Majority of EU Member States Opt Out of GM Crop Cultivation 

The majority of the 28 member states in the European Union (EU) have opted-out of GM crop cultivation (Item 1). They are: Austria Bulgaria, Croatia, Cyprus, Denmark, France, Germany, Greece, Hungary, Italy, Latvia, Lithuania, Luxembourg, Malta, the Netherlands, Poland and Slovenia.  

In addition, Belgium and the United Kingdom have asked for part of their territories to be excluded from GM crop cultivation; the territories concerned are the Wallonia region, and Scotland, Wales and Northern Ireland, respectively. Germany’s opt-out excludes locations where GM crops are grown for research purposes.

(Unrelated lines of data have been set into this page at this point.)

-- ==== Sys2Proof/Machine/Sequencer.lean ====
section
/-! DEFINITION. What runs next, and what the calling operation does after it: the receive loop (R150), HEXDEC's line
loop (R180, R181), HEXENC's walk (R221), the start of a host operation (R40) and its return (R241). One
step runs one instruction of the opcode table (assumption 3); `RX.RESTART` and `RX.STALL` are part of the
firing that calls them. -/

namespace Sys2Proof.Machine

/-- What the operation in progress does when the instruction it called is over. -/
inductive Resume
  /-- Nothing: the next instruction follows from the state. -/
  | plain
  /-- SENDRECV after `FRAME.TX` (R130). -/
  | afterFrame
  /-- HEXENC after `EMIT.ELA` (R221). -/
  | afterEla
  /-- HEXENC after `EMIT.DATA` (R221). -/
  | afterData
  /-- HEXENC after `EMIT.EOF` (R220). -/
  | afterEof
  deriving DecidableEq, Repr

/-- What a step finds to do. -/
inductive Selected
  /-- Run an instruction at a state, then resume the operation that called it. -/
  | run (i : Instr) (s : State) (k : Resume)
  /-- No instruction is involved. -/
  | outcome (o : Out)

/-- Read a register that may hold no value, as `need` does. -/
def needFor {α : Type} (r : Reg) (o : Option α) (k : α → Selected) : Selected :=
  match o with
  | some v => k v
  | none => .outcome (.fault (.noValue r))

/-- HEXDEC takes the next piece of its text (R180, R181): `LINE_NO` counts it, `LINE` holds it; an empty
piece is skipped (R182); a piece that fails a check raises its error (R183 to R186); any other is
dispatched on its type (R187). -/
def nextPiece (t : Text) (s : State) : Selected :=
  needFor .LINE_NO s.hic.lineNo fun n =>
    let p := (cutLine t).1
    let s1 := (s.withHic { s.hic with lineNo := some (n + 1), line := some p }).withAct
      (.decode (cutLine t).2)
    if p = [] then .outcome (.next s1)
    else
      match decodeLine p with
      | .error e =>
        .outcome (raiseLine (lineErrCode e) (s1.withHic (s1.hic.latchRejected e)))
      | .ok r => .run r.toInstr s1 .plain

/-- HEXENC's walk (R221): while Image bytes remain, an extended-linear-address line at a 64 KiB boundary
past the first line, then the data line; when none remain, the end-of-file line (R220). -/
def nextLine (elaDone : Bool) (s : State) : Selected :=
  needFor .ENC_A s.hic.encA fun a =>
  needFor .ENC_LS s.hic.encLs fun ls =>
    if a < s.hic.img.len then
      if atBoundary a && !elaDone then .run (.emitEla (encodeHigh a)) s .afterEla
      else
        match memRead a (encodeCount ls a s.hic.img.len) s.hic.img with
        | some d => .run (.emitData (encodeLow a) d) s .afterData
        | none => .outcome (.fault (.outsideImage a (encodeCount ls a s.hic.img.len)))
    else .run .emitEof s .afterEof

/-- `FRAME.TX` with its operands `SEQ` and `TXLEN` read from their registers (R131). -/
def nextFrame (payload : List Byte) (s : State) : Selected :=
  needFor .SEQ s.fte.seq fun q =>
  needFor .TXLEN s.fte.txlen fun len => .run (.frameTx q len payload) s .afterFrame

/-- The host starts its next operation and is then waiting for it (R40); with none to start the block
does nothing. -/
def nextCommand (s : State) : Selected :=
  match s.env.cmds with
  | [] => .outcome (.next s)
  | c :: cs => .run c.toInstr (s.withEnv { s.env with cmds := cs }) .plain

/-- What the machine does next: a reset (R280) comes before anything else; otherwise the operation in
progress says it. -/
def fetch (s : State) : Selected :=
  if s.env.resetReq then .outcome (.next (resetBlock s))
  else
    match s.act with
    | .idle => nextCommand s
    | .transmit payload => nextFrame payload s
    | .receive =>
      match rxRule s.fte.rxstate with
      | some i => .run i s .plain
      | none => .outcome (.next (finish .fte s))
    | .decode (some t) => nextPiece t s
    | .decode none => .outcome (.next (finish .hic s))
    | .encode elaDone => nextLine elaDone s
    | .ret u => .outcome (.next (finish u s))

/-- What the calling operation does after the instruction it called. -/
def resume (k : Resume) (s : State) : Out :=
  match k with
  | .plain => .next s
  | .afterFrame => startReceive s
  | .afterEla => .next (s.withAct (.encode true))
  | .afterData =>
    need .ENC_A s.hic.encA fun a =>
    need .ENC_LS s.hic.encLs fun ls =>
      .next ((s.withHic { s.hic with encA := some (a + ls) }).withAct (.encode false))
  | .afterEof => .next (s.withAct (.ret .hic))

/-! ## Placing an instruction -/

/-- HEXDEC about to take `line` as the last piece of its text: the registers that HEXDEC loads before its
line loop hold their values, 0 where the state has none (R180, assumption 18). -/
def placeLine (line : Text) (s : State) : State :=
  (s.withHic { s.hic with offset := some (s.hic.offset.getD 0),
                          lineNo := some (s.hic.lineNo.getD 0) }).withAct (.decode (some line))

/-- The receive machine about to read `b` in state `st` (assumption 18). -/
def placeByte (st : RxState) (b : Byte) (s : State) : State :=
  ((s.withFte { s.fte with rxstate := st, xacc := some (s.fte.xacc.getD 0) }).withEnv
    { s.env with rx := .byte b :: s.env.rx }).withAct .receive

/-- SENDRECV about to call `FRAME.TX` (assumption 18). -/
def placeFrame (seq : Byte) (len : Half) (payload : List Byte) (s : State) : State :=
  (s.withFte { s.fte with seq := some seq, txlen := some len,
                          tmo := some (s.fte.tmo.getD 0) }).withAct (.transmit payload)

/-- The instruction of an opcode-table number, placed where the next step finds it. -/
def placeWord (nbits w : Nat) (s : State) : State :=
  let s0 := s.withEnv { s.env with resetReq := false }
  match decodeTableWord nbits w with
  | some .rxStart => placeByte .awaitStart Config.START s0
  | some .rxToken => placeByte .awaitToken Config.TOKEN s0
  | some (.frameTx seq len payload) => placeFrame seq len payload s0
  | some _ => placeLine (tableLine w) s0
  | none => s

end Sys2Proof.Machine
end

The right for EU member states to opt out of GM cultivation, even if approved at EU level, was agreed in March 2015. Directive (EU) 2015/412 amends Directive 2001/18/EC as regards the possibility for member states to restrict or prohibit the cultivation of GMOs in their territory.

The opt-outs apply to the only GM crop presently approved for cultivation in Europe; Monsanto’s GM maize called MON810 (grown in Spain and Portugal), as well as seven GM maize events awaiting approval (Item 2).  They collectively account for about two-thirds of the EU’s arable cropland and population.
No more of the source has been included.